A German tax problem: Double assessment of real estate transfer tax for the acquisition of company shares
by Philip Goll
Signing and closing: tax challenges in real estate and share transfers
The distinction between signing and closing plays a key role in real estate transactions and share transfers. While signing marks the moment when the contract is signed and the essential terms of the contract are agreed, closing is when the actual transfer of the subject matter of the contract (such as real estate or a company share) takes place. However, this time lag entails tax risks in Germany, particularly in relation to real estate transfer tax – Grunderwerbsteuer (GrESt).
Germany’s Real Estate Transfer Tax Act – Grunderwerbsteuergesetz (GrEStG) – and the problem of signing and closing
A major challenge is that real estate transfer tax can be triggered at the time of signing if a taxable event occurs (e.g. the obligation to transfer a property). This can lead to a time discrepancy where the tax liability arises even though the economic transfer of ownership (closing) is still pending. This advance tax obligation often represents a financial burden for taxpayers.
Special features of share deals
This issue is particularly relevant in the case of so-called share deals. In this case, shares in companies that own real estate are transferred. If a certain threshold is exceeded at the time of signing – such as the 90% limit for corporations – the real estate transfer tax liability may already be triggered even though the closing has not yet taken place. This early tax trigger puts many parties under unexpected financial pressure.

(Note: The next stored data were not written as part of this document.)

/-- Settles O38: the map, the wake and the restart stand ahead of occupancy formed anew; the cases of occupancy are those
of its definition. -/
theorem loopChangeRow : Obligations.LoopChangeRow := by
  refine ⟨fun lp active ok s hsupply h => ?row, fun m latest eHg => ?cases⟩
  case row =>
    obtain ⟨hlink, hzm, haxle, hsite, hcap, hstore, hcal⟩ := loopEvent_keeps (lp := lp) (active := active) (s := s)
    obtain ⟨t, hexec, hform⟩ := event_occupancyFormed hsupply (loopChange_start (ok := ok) h) hlink
      ((congrArg Capture.exit hcap).trans rfl) fun op hop => clearCalWindow_capture ((congrArg Capture.slot hcap).symm.trans hop)
    have htaxle := hform.axle
    have htzm := hform.zm
    have htscale := congrArg (·.scale) hform.acq
    rw [haxle, hzm, hstore] at htaxle
    rw [hzm] at htzm
    rw [loopEvent_scale] at htscale
    obtain ⟨hdecks, hcertain, hlines, hentry, hexit, -⟩ := s.axle.loopChange_keeps lp active
    refine ⟨t, hexec, ?entry, ?exit, ?decks, ?certain, ?lines, ?window, ?clock, ?zeroState, ?offset, ?site, ?cal,
      ?occupancy, ?notes, ?lamp, ?record, htscale⟩
    case entry => rw [htaxle]; exact hentry
    case exit => rw [htaxle]; exact hexit
    case decks => rw [htaxle]; exact hdecks
    case certain => rw [htaxle]; exact hcertain
    case lines => rw [htaxle]; exact hlines
    case window => rw [htzm]
    case clock => rw [htzm]
    case zeroState => rw [htzm]
    case offset => rw [htzm]
    case site => exact hform.site.trans hsite
    case cal => exact hform.cal.trans hcal
    case occupancy => rw [htaxle]; rfl
    case notes => exact loopEvent_notes ▸ hform.raised
    case lamp => exact fun hquiet => hform.exit (hquiet.imp_left fun hn => ⟨⟨rfl, rfl⟩, hn⟩)
    case record =>
      rw [htaxle]
      refine ⟨fun hgone => ?gone, fun hstays => ?stays⟩
      case gone =>
        rw [AxleMap.loopChange_of_clears hgone]
        exact ⟨rfl, rfl, rfl, rfl, rfl⟩
      case stays =>
        rw [AxleMap.loopChange_of_not_clears hstays]
        obtain ⟨hentered, hcount, hexited, hreversal, hcomplete⟩ := s.axle.passLoop_record lp active
        exact ⟨hentered, hcount, hexited, hreversal, hcomplete⟩
  case cases =>
    refine ⟨fun hcertain => ?certain, fun huncertain => ⟨fun hactive => ?active, fun hclear => ?value,
      fun hclear => ?noValue⟩⟩
    case certain =>
      have hocc := occupancyOf_of_certain (latest := latest) (eHg := eHg) hcertain
      simp only [AxleMap.isEmpty_iff, AxleMap.loopsClear_iff] at hocc
      refine ⟨fun h => ?_, fun h => ?_, fun h h' => ?_⟩
      · exact hocc.trans (if_pos h)
      · exact hocc.trans ((if_neg fun h' => h.1 h'.1).trans (if_pos h))
      · exact hocc.trans ((if_neg h).trans (if_neg h'))
    case active => exact occupancyOf_of_active huncertain fun h => hactive (m.loopsClear_iff.mp h)
    case value =>
      exact fun l decks total gross zone hl hr =>
        occupancyOf_of_value huncertain (m.loopsClear_iff.mpr hclear) hl hr
    case noValue => exact occupancyOf_of_no_value huncertain (m.loopsClear_iff.mpr hclear)

end Sys2Proof.Machine

/-! PROOFS. Activations, clearings and crossings (R24, R58, R59, R61). -/

namespace Sys2Proof.Machine

theorem Bank.set_set {α : Type} {n : Nat} (b : Bank α n) (i : Fin n) (x y : α) : (b.set i x).set i y = b.set i y := by
  simp [Bank.set]

theorem Bank.get_inj {α : Type} {n : Nat} {b c : Bank α n} (h : b.cells = c.cells) : b = c := by
  cases b
  cases c
  cases h
  rfl

theorem Ev.when_of_true {b : Bool} (h : b = true) {f : Ev → Ev} {e : Ev} : e.when b f = f e := by
  rw [h]
  rfl

theorem Ev.when_of_false {b : Bool} (h : b = false) {f : Ev → Ev} {e : Ev} : e.when b f = e := by
  rw [h]
  rfl

/-! ## The level of an element -/

theorem TreadleLine.level_setLevel (el : Element) (x : Bool) (l : TreadleLine) : (l.setLevel el x).level el = x := by
  cases el <;> rfl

Conditions precedent and tax risks
To get around this problem, conditions precedent are often used in contracts. These are intended to delay the point in time at which a taxable event occurs. Nevertheless, in practice, real estate transfer tax is often assessed at the time when the condition actually occurs, which can lead to additional complications. Taxpayers are therefore faced with the challenge of thoroughly examining the tax risks, especially when there is a time lag between signing and closing.
The German Federal Fiscal Court (BFH) ruling of 09 July 2025
In a ruling on 09 July 2025, the Federal Fiscal Court (BFH) commented on a central aspect of this issue. The question was whether real estate transfer tax can be assessed twice in the event of a time lag between signing and closing – once on the basis of the agreement (signing), and again after the actual transfer (closing). The BFH was sceptical of the practice advocated by the tax authorities to consider the transaction on a specific date. It ruled that double taxation contradicts the substantive legal principle of priority in Section 1 (3) of the GrEStG, and is therefore legally questionable.
Conclusion
The tax treatment of property transactions with a time lag between signing and closing requires particular care. The latest BFH ruling could possibly lead to a realignment of administrative practice in order to avoid double taxation. Nevertheless, it remains essential to identify potential tax liabilities at an early stage in order to minimise financial risks.
Philip Goll is a partner at Pfeiffer Link PartG mbB Steuerberatungsgesellschaft . He is a German tax advisor and public auditor. He specialises in international taxation, corporate restructuring and real estate transfer taxation. He lectures on the topic of real estate transfer taxation at his alma mater Ludwigshafen University of Business and Society.